**Activity**
Exactly the lines from the opening of the records through the line containing "open Sys2Proof" should be copied, with both included.

_ _ _ _

-- ==== Sys2Proof/Machine/Barrier.lean ====
section
/-!
DEFINITION. The cycle barrier: arrival, the assertion handover, the stops of run control, the waits of a release, the swap,
ring points, the tokens of a span, cycle-start events, the watchdog, the scrubber, and recovery (R50–R57, R112–R126,
R182–R197, R263–R286).
-/

namespace Sys2Proof.Machine

open Sys2Proof

/-! ### Recovery positions (Table 10-8 steps 1 and 8) -/

/-- How far a fold has come, as one rising number: at the barrier that starts ecycle e, in a slot of e, past its BARRIER
slot. -/
def State.foldPos (s : State) (p f : Nat) : Nat :=
  let e := (s.pas p).stat.ecycle
  let q := (s.fold f).seq
  if q.arrived then 4096 * (if s.allArrived p then e else e + 1)
  else if q.ended then 4096 * e + 2 + q.lastSlot
  else 4096 * e + 1 + q.slot

/-- The position a fold has to pass before recovery ends: past the slot of its stop, or its arrival. -/
def stopTarget (x : Nat × Nat × Bool) : Nat := if x.2.2 then 4096 * x.1 else 4096 * x.1 + 2 + x.2.1

/-- Every fold of a recovering pasture has reached its stop position. -/
def State.recoveryReached (s : State) (p : Nat) : Bool :=
  (s.pas p).ck.recovery.isSome && (s.pasFolds p).all (fun f =>
    match (s.fold f).stopAt with
    | some x => decide (stopTarget x ≤ s.foldPos p f)
    | none => true)

/-! ### Assertions (R79, R196, R279) -/

/-- The assertion events of the ecycle that closes. -/
def State.assertSum (s : State) (p : Nat) : Nat := ((s.pasFolds p).map (fun f => (s.fold f).latch.count)).sum

/-- The first assertion in ascending fold order. -/
def State.firstAssert (s : State) (p : Nat) : Option (Nat × Nat × Nat × Nat) :=
  (s.pasFolds p).findSome? (fun f => (s.fold f).latch.first.map (fun a => (f, a.1, a.2.1, a.2.2)))

/-- The pasture takes over the latches of the ecycle `e` that closes; an ecycle that a recovery replays is not counted a
second time. -/
def State.handover (s : State) (p e : Nat) : State :=
  if e < (s.pas p).ck.asrtNext then s
  else
    let n := s.assertSum p
    let s := s.modCk p (fun k => { k with asrtNext := e + 1 })
    let s := s.modSpan p (fun x => { x with memberAssert := satTo 32 (x.memberAssert + n) })
    let a := (s.pas p).assert
    let s := s.modPas p (fun x => { x with assert := { x.assert with count := satTo 32 (a.count + n) } })
    match a.valid, s.firstAssert p with
    | false, some (f, bp, slot, id) =>
      (s.modPas p (fun x => { x with assert := { x.assert with
        fold := f, bp := bp, slot := slot, id := id, valid := true, ecycle := e } })).pasEvent p pevAssert
    | _, _ => s

/-- Whether the assertions of the barrier satisfy ASSERT_ACTION; the root counts every member's. The count then starts
again (R190). -/
def State.assertStop (s : State) (p : Nat) : State :=
  let x := s.pas p
  let n := x.span.memberAssert
  let old := x.span.memberTotal
  let new := satTo 32 (old + n)
  let hit := match x.run.assertAction with
    | 1 => decide (0 < n)
    | 2 => decide (old < x.run.assertLimit) && decide (x.run.assertLimit ≤ new)
    | _ => false
  let s := s.modSpan p (fun y => { y with memberAssert := 0, memberTotal := new })
  if hit then s.modRun p (fun r => { r with stops := r.stops ++ [5] }) else s

/-! ### Stops (R183, R190, R191) -/

/-- The freeze causes that hold the present barrier. -/
def State.stopCauses (s : State) (p : Nat) : List Nat :=
  let x := s.pas p
  let b := x.stat.ecycle
  let m := x.stat.runMode
  (if (x.run.holdAt.map (fun h => decide (h ≤ b))).getD false then [1] else []) ++
  (if (m = .count ∨ m = .step) ∧ x.stat.target ≤ b then [2] else []) ++
  (if m = .replay ∧ (x.run.logEnd.map (fun h => decide (h ≤ b))).getD false then [3] else []) ++
  (if m = .toTrigger ∧ (s.acqOf p).segDone then [4] else []) ++
  x.run.stops

/-- Steps of the climb and of the descent of Table 4-7, by the level of the root: from the arrival to the root's decision, and D. -/
def Pasture.climbSteps (x : Pasture) : Nat := match x.comp.rootLevel with
  | 1 => 8
  | 2 => 12
  | _ => 20
def Pasture.descentSteps (x : Pasture) : Nat := match x.comp.rootLevel with
  | 1 => 5
  | 2 => 9
  | _ => 17

/-- Whether the release of the present barrier is decided: a stop that comes later holds the next one (R194). -/
def Pasture.committed (x : Pasture) : Bool := x.run.descent.isSome

/-- A release of the present barrier is on its way: decided, or its event is crossing into the root's island. -/
def Pasture.releasing (x : Pasture) : Bool := x.run.descent.isSome || x.run.cross.isSome

/-- Freeze a pasture that runs, at a barrier it has reached, where a stop applies; FREEZE_CAUSE is the highest, and ASSERT is set where
the assertions are among the causes (R191). A cycle-start event that has not committed then meets a held pasture (R194). -/
def State.judgeStops (s : State) (p : Nat) : State :=
  if (s.pstate p).runs then
    let s := if (s.pas p).stat.runMode = .toTrigger then s.acqDrain p else s
    match (s.stopCauses p).max? with
    | some c =>
      let asserts := (s.stopCauses p).contains 5
      let s := if (s.pas p).run.cross.isSome then s.modExt p (fun e => { e with heldEv := satTo 16 (e.heldEv + 1) }) else s
      let s := (s.freezeAt p c).modRun p (fun r => { r.unreleased with stops := [], holdAt := none })
      if asserts then s.pasEvent p pevAssert else s
    | none => s
  else s

/-! ### Waits of a release (R114, R218, R241, R258, R432) -/

/-- Every fold domain of a pasture is ON with nothing pending. -/
def State.foldsOn (s : State) (p : Nat) : Bool :=
  (s.pasFolds p).all (fun f => let d := s.domain f; d.state == .on && !d.waking && d.entry == .none)

/-- Every fold has arrived, and every member below in the device tree. -/
def State.barrierComplete (s : State) (p : Nat) : Bool :=
  s.allArrived p && !(s.pas p).comp.pairs.isEmpty &&
    (s.pas p).comp.children.all (fun c => (s.pas p).span.arrived.contains c)

/-- The barrier of the last ring point. -/
def PRing.lastRing (k : PRing) : Nat := if k.copying || k.kHeld then k.kEcycle else k.cEcycle

/-- The landing wait: the release would latch a capture and no place is free (R241). -/
def State.landingWait (s : State) (p : Nat) : Bool :=
  let x := s.pas p
  let a := s.acqOf p
  a.live && decide (4 ≤ a.places) && decide (0 < x.stat.ecycle) && decide (x.ck.capNext ≤ x.stat.ecycle - 1)

/-- The queue-space wait: the take of the barrier is not done (R219). -/
def State.spaceWait (s : State) (p : Nat) : Bool :=
  let x := s.pas p
  !x.run.taken && decide (0 < x.stat.ecycle) && !(s.portsOf p rolePortOut).isEmpty

/-- A host write asks for a ring that this device makes at the held barrier: in a span a ring complete but not announced must first be
released, and the ring point falls on a later barrier (DEDUCED, log 20). -/
def State.hostRingDue (s : State) (p : Nat) : Bool :=
  let x := s.pas p
  x.ck.hostReq && !(s.spanning p && x.ck.kHeld && !x.span.kComplete)

/-- The waits that this device decides: queue space, the exchange phase, the landing, waking folds, a ring copied for a
host write at the held barrier (R272), HOLD, and a recovery about to end. -/
def State.localWait (s : State) (p : Nat) : Bool :=
  let x := s.pas p
  s.spaceWait p || s.landingWait p || !s.foldsOn p || s.dev.mode == .hold || s.recoveryReached p ||
  (!x.flow.ports.isEmpty && !s.dmOrdered p x.stat.ecycle) ||
  (x.ck.copying && x.ck.kEcycle == x.stat.ecycle) || s.hostRingDue p

/-- Those of them that R114 lists, in which the watchdog holds its count (R123). -/
def State.listedWait (s : State) (p : Nat) : Bool :=
  let x := s.pas p
  s.spaceWait p || s.landingWait p || (x.ck.copying && x.ck.kEcycle == x.stat.ecycle) || s.hostRingDue p

/-! ### Ring points (R268, R271, R274) -/

/-- Causes of a ring point: 0 the log of a replay marks it, 1 interval, 2 time, 3 scratchpad undo, 4 HBM undo, 5 a
member's request, 6 a host write that could not have its ring at the barrier where it was made. -/
def State.ringOwnCause (s : State) (p : Nat) : Option Nat :=
  let x := s.pas p
  let b := x.stat.ecycle
  match x.ck.plan with
  | none => none
  | some g =>
    if b = 0 ∨ x.ck.lastRing = b then none
    else match blockAt x.ck.replayLog b with
      | some k => if k.ringPoint then some 0 else none
      | none =>
        if x.ck.hostReq then some 6
        else if g.interval ≤ b - x.ck.lastRing then some 1
        else if 120000 ≤ x.ck.runTicks then some 2
        else if x.ck.spUndo.any (fun e => decide (12000 ≤ e.2)) then some 3
        else if 96000 ≤ x.ck.dmUndo then some 4
        else none

/-- The root's cause, with the requests of the members. -/
def State.ringCause (s : State) (p : Nat) : Option Nat :=
  let x := s.pas p
  match s.ringOwnCause p with
  | some c => some c
  | none => if x.span.ringReq ∧ x.ck.plan.isSome ∧ x.stat.ecycle ≠ 0 ∧ x.ck.lastRing ≠ x.stat.ecycle then some 5 else none

/-- Whether the ring of the present barrier would be made now. Where the previous ring is still being copied the barrier waits (R268).
In a span a ring point whose previous ring is complete here and not yet announced is left to a later barrier, since the reports of
completion come only in arrivals (R271; DEDUCED, log 20). -/
def State.ringNow (s : State) (p : Nat) : Option Nat :=
  let x := s.pas p
  match s.ringCause p with
  | none => none
  | some c => if s.spanning p ∧ x.ck.kHeld ∧ ¬ x.span.kComplete then none else some c

/-- The ring of the present barrier is made already: ring 0 at barrier 0 (R182), the ring a rollback restored, or that of a host write
(R272). -/
def State.ringMade (s : State) (p : Nat) : Bool := s.ringsOn p && (s.pas p).ck.lastRing == (s.pas p).stat.ecycle

/-- The ring-copy wait and the snapshot's share of the landing wait at a ring point (R258, R268). -/
def State.ringWait (s : State) (p : Nat) : Bool :=
  (s.ringNow p).isSome && ((s.pas p).ck.copying || ((s.snap p).active && !(s.snap p).memDone))

/-- In EXTCLK a barrier releases on a latched event, and in a replay without one (R195, R282). -/
def State.eventWait (s : State) (p : Nat) : Bool :=
  let x := s.pas p
  x.stat.runMode == .extclk && !x.ext.latched && (match x.ck.recovery with
    | some r => decide (r.released ≤ x.stat.ecycle)
    | none => true)

/-- A stop that came while the barrier is complete holds it, unless its release is decided. It is the root's: a member below it stays RUNNING at
a barrier that the root holds, which R183 and the span rules leave open (DESIGN CHOICE, log 20). -/
def State.stopNow (s : State) (p : Nat) : State :=
  if s.barrierComplete p ∧ ¬ (s.pas p).committed then s.judgeStops p else s

/-- Every fold and member has arrived and no wait is pending but that for a cycle-start event. -/
def State.barrierReady (s : State) (p : Nat) : Bool :=
  s.running p && s.barrierComplete p && !s.localWait p && !s.ringWait p

/-- Ready (R194): the arrivals have also climbed to the root, and no event has been taken for this barrier. -/
def State.ready (s : State) (p : Nat) : Bool :=
  s.barrierReady p && decide ((s.pas p).climbSteps < (s.pas p).run.climb) && !(s.pas p).releasing

/-- PASTURE_READY (R194). -/
def State.pastureReady (s : State) (p : Nat) : Bool :=
  s.barrierReady p && decide ((s.pas p).climbSteps < (s.pas p).run.climb) && (s.pas p).stat.runMode == .extclk &&
    s.pstate p == .running

/-- ACQ_STATUS.WAITING: the release waits for this engine now (Table 9-10). -/
def State.acqWaiting (s : State) (p : Nat) : Bool :=
  s.running p && s.barrierComplete p &&
    (s.landingWait p || ((s.ringNow p).isSome && (s.snap p).active && !(s.snap p).memDone))

/-! ### The release (R53, R114, R182) -/

/-- Read records of the reads outstanding at barrier `b` whose word has returned (R150, R266). -/
def Fold.readRecords (x : Fold) (b : Nat) : List ReadRec :=
  x.dm.queue.filterMap (fun r => match r.kind, r.word with
    | .rd, some w => some { slot := r.dueSlot, group := r.group, after := r.dueEcy - b, word := w }
    | _, _ => none)

/-- The state entries of a cell table. -/
def Fold.stateCells (x : Fold) (t : Tab Bool) : Tab Bool := t.filter (fun e => tget x.store.smap false e.1)

/-- The fold's record of a ring at barrier `b`, taken at the barrier before the swap: the shadows are the next values (R53, R269), with the
reads outstanding. -/
def Fold.ringOf (x : Fold) (b : Nat) : FoldRing := { cells := x.stateCells x.nrf.nxt, reads := x.readRecords b }

/-- The swap of one fold: the probe latch where no slot carried PROBE, current := next for the state entries, at a ring
point the shadows; then slot 0 of the next ecycle. -/
def Fold.swap (x : Fold) (b : Nat) (ring : Bool) : Fold :=
  let x := if b ≠ 0 ∧ ¬ x.hasProbeSlot then { x with probeLatch := x.probeValue } else x
  let cur := (x.store.smap).foldl (fun t e => if e.2 then tput t false e.1 (tget x.nrf.nxt false e.1) else t) x.nrf.cur
  let shd := if ring then x.stateCells cur else x.nrf.shd
  { x with
    nrf := { x.nrf with cur := cur, shd := shd }
    latch := AssertLatch.init
    seq := { x.seq with
      slot := 0, arrived := false, ended := false, stateFinal := false, cause := 0, stallSteps := 0, busPrev := 0,
      bpOut := 0, delivered := [], wr0 := [], wr1 := [], nx0 := [], ev0 := [], done := [], issued := [], spDue := [], prepared := false } }
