/-- A block of a link's stream with its sync header (1 data, 2 control), judged by its position (Table 13-3). -/
def State.streamBlock (s : State) (link header w : Nat) : State :=
  let r := s.port link
  let invalid : Bool := header != 1 && header != 2
  if r.discard then (if header = 2 then s.controlBlock link w else s.rxHeader link invalid)
  else if r.group.isEmpty then
    match header with
    | 1 => (s.rxHeader link false).retrainLink link
    | 2 => s.controlBlock link w
    | _ => s.badControl link true
  else match header with
    | 2 => (s.rxHeader link false).retrainLink link
    | _ => (s.deliverBlock link w).rxHeader link invalid

/-- A block on the lanes of a port that is in no stream, taken as the next of its two lanes: a lane in LOCK looks for its block boundary, one
in TEST or in a near-end loopback checks PRBS31. -/
def State.portBlock (s : State) (t header w : Nat) : State :=
  let l := s.rxLane t
  let s := s.modPort t (fun r => { r with rxPos := r.rxPos + 1 })
  match (s.lane l).state with
  | .lock => (s.modLane l (fun x => x.lockHeader (header != 1 && header != 2))).lockDone t
  | .test => s.modLane l (fun x => x.check w)
  | .loop => s.modLane l (fun x => x.check w)
  | _ => s

/-- A block comes off the lanes, unscrambled: one of a link's stream, or one of a port that is in none. -/
def execDataBlock (link syncHeader : Nat) (payload : BitVec 64) (s : State) : Host.Outcome State Fault Refusal :=
  let w := payload.toNat
  .next (
    if s.echoes link then s.echo link syncHeader w
    else if s.receives link then s.streamBlock link syncHeader w
    else s.portBlock link syncHeader w)

end Sys2Proof.Machine
end

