/-- A packet discarded for its parity, at the first input it meets: counted at the router, the header in the decision log as it was received
(R332). A lost INV makes the caches drop every line (R334). -/
def State.parityDiscard (s : State) (p : NocPacket) (opc : Nat) : State :=
  let r := nocSrc opc p.word0
  let s := (s.modRouter r (fun x => { x with
    parErrs := satTo 16 (x.parErrs + 1), parNet := nocNet opc, parVc := nocVc p.word0
    parIn := inputCode (nocSrcPort p.word0) })).logDecision "header parity" r p.word0
  let s := if hasWord1 opc then s.logDecision "header parity, word 1" r p.word1 else s
  if nocNet opc = 2 then s.modNoc (fun n => { n with cached := [] }) else s

/-! ### Ports (Table 12-9, R330, R331) -/

/-- The state of the port a packet is addressed to: 0 OPEN, 1 CLOSING, 2 OFF, 3 DISABLED. Port F is closed by halves: a register's
domain decides for the register; the scratchpads have no half. A hub's port follows the domain of the register behind it (R329). -/
def State.nocPort (s : State) (p : NocPacket) : Nat :=
  let w := p.word0
  let r := nocDst w
  let reg := Config.regOf r (nocDstPort w) (bitsOf p.word1 0 48)
  let isReg : Bool := nocOpc w == opcRegRd || nocOpc w == opcRegWr
  let behind : Nat := if isReg then ((regDomain reg.1 reg.2).map (fun d => s.domPort d)).getD 0 else 0
  match nocDstPort w with
  | 0 =>
    if ¬ s.pairEnabled (routerPair r) then 3
    else if isReg then behind
    else if 0x100 ≤ bitsOf p.word1 32 16 ∧ isRequest (nocOpc w) then 0
    else s.fState r
  | 1 => s.xState r
  | _ => behind

/-- A response is sent: its transaction waits for nothing of the target any more. -/
def State.respond (s : State) (w opc len word1 : Nat) (data : List Byte) : State :=
  (s.modNoc (fun n => { n with txns := n.txns.map (fun t =>
    if t.init = nocInit w ∧ t.txn = nocTxn w then { t with answered := true } else t) })).send (.noc (nocReply w opc len word1) word1 data)

/-- Send an ERR, an ACK. -/
def State.nocErr (s : State) (w code : Nat) : State := s.respond w opcErr 0 code []
def State.nocAcked (s : State) (w : Nat) : State := s.respond w opcAck 0 0 []

/-- The proxy of a port answers: the answer is counted (R331). -/
def State.proxied (s : State) (w : Nat) : State :=
  s.modRouter (nocDst w) (fun x => { x with proxy := satTo 16 (x.proxy + 1) })

/-! ### Region checks (R138–R143) -/

/-- The master whose regions check an initiator: 0 DIAG, 1 RING, 2 ACQ, 3 SE; the others have none. -/
def nocMaster (init : Nat) : Option Nat :=
  if init < 0x20 then some 3 else if init < 0x30 then some 2 else if init < 0x34 then some 1
  else if init = 0x35 then some 0 else none

def initLoader : Nat := 0x34

/-- Scratchpad windows: the window (0 plain, 1 SET, 2 CLR), pair, scratchpad and first word of an address. -/
structure PadPlace where
  win  : Nat
  pair : Nat
  pad  : Nat
  word : Nat
deriving DecidableEq, Repr

def padPlace (a : Nat) : Option PadPlace :=
  let win := a / 2 ^ 32 - 0x100
  let o := a % 2 ^ 32
  if 0x100 ≤ a / 2 ^ 32 ∧ win < 3 ∧ o < 0x8000000 then
    some { win := win, pair := o / 0x80000, pad := o % 0x80000 / 0x10000, word := o % 0x10000 / 2 }
  else none

/-- The pasture that holds an HBM range: one of its allocations covers it. -/
def State.hbmHolder (s : State) (a n : Nat) : Option Nat :=
  s.livePastures.find? (fun p => (s.pas p).comp.allocs.any (fun x => decide (x.base ≤ a) && decide (a + n ≤ x.base + x.size)))

/-- The pasture that holds the target of an access: of a scratchpad, of an allocation, of its entries in the job tables or the ring
directory (Table 6-6). -/
def State.targetHolder (s : State) (a n : Nat) : Option Nat :=
  match padPlace a with
  | some x => (s.fold (2 * x.pair)).pasture
  | none => (s.hbmHolder a n).orElse (fun _ => (s.jobHolder a n).orElse (fun _ => s.dirHolder a n))

/-- Whether a region register of a master covers an access and permits it. -/
def State.regionPermits (s : State) (master p a n : Nat) (write alias_ : Bool) : Bool :=
  (List.range 16).any (fun i =>
    let r := s.mregion (16 * master + i)
    r.valid && r.pasture == p && decide (r.base ≤ a) && decide (a + n ≤ r.base + 4096 * r.pages) &&
      (if ¬ write then r.rd else if alias_ then r.setclr else r.wr))

/-- Allocation kinds of the implicit regions (R142): of RING the ring stores, undo and ingress areas, and the deep memory
regions; of ACQ the landing and snapshot buffers, and to read the rings; of SE the queues. -/
def implicitKinds (master : Nat) (write recovering : Bool) : List Nat :=
  match master with
  | 1 => if write then (if recovering then [2, 4, 5, 6] else [4, 5, 6]) else [2, 4, 5, 6]
  | 2 => if write then [7, 8] else [4, 5, 6, 7, 8]
  | 3 => [9]
  | _ => []

/-- Whether a range lies in a deep memory region that the acquisition plan names in SNAP_REGIONS. -/
def State.snapReads (s : State) (p a n : Nat) : Bool :=
  (numsWhere 16 (fun k => bitOf (s.acqOf p).snapRegions k)).any (fun k =>
    let r := tget (s.pas p).comp.dmRegions DmRegion.init k
    r.valid && decide (r.base ≤ a) && decide (a + n ≤ r.base + 4096 * r.pages))

/-- The master's implicit regions of a pasture (R142). -/
def State.implicitPermits (s : State) (master p a n : Nat) (write : Bool) : Bool :=
  let rec_ := s.pstate p == .recovering
  (s.pas p).comp.allocs.any (fun x => (implicitKinds master write rec_).contains x.kind && decide (x.base ≤ a) && decide (a + n ≤ x.base + x.size)) ||
  (master == 1 && s.dirHolder a n == some p) || (master == 2 && !write && s.snapReads p a n) ||
  (master == 3 && s.jobHolder a n == some p) ||
  (match padPlace a with
    | some x => (s.pas p).comp.pairs.contains x.pair && ((master == 1 && (!write || rec_)) || (master == 2 && !write))
    | none => false)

_ _ _ _

**Answer**
-- ==== Sys2Proof/Machine/Barrier.lean ====
section
/-!
DEFINITION. The cycle barrier: arrival, the assertion handover, the stops of run control, the waits of a release, the swap,
ring points, the tokens of a span, cycle-start events, the watchdog, the scrubber, and recovery (R50–R57, R112–R126,
R182–R197, R263–R286).
-/

namespace Sys2Proof.Machine

open Sys2Proof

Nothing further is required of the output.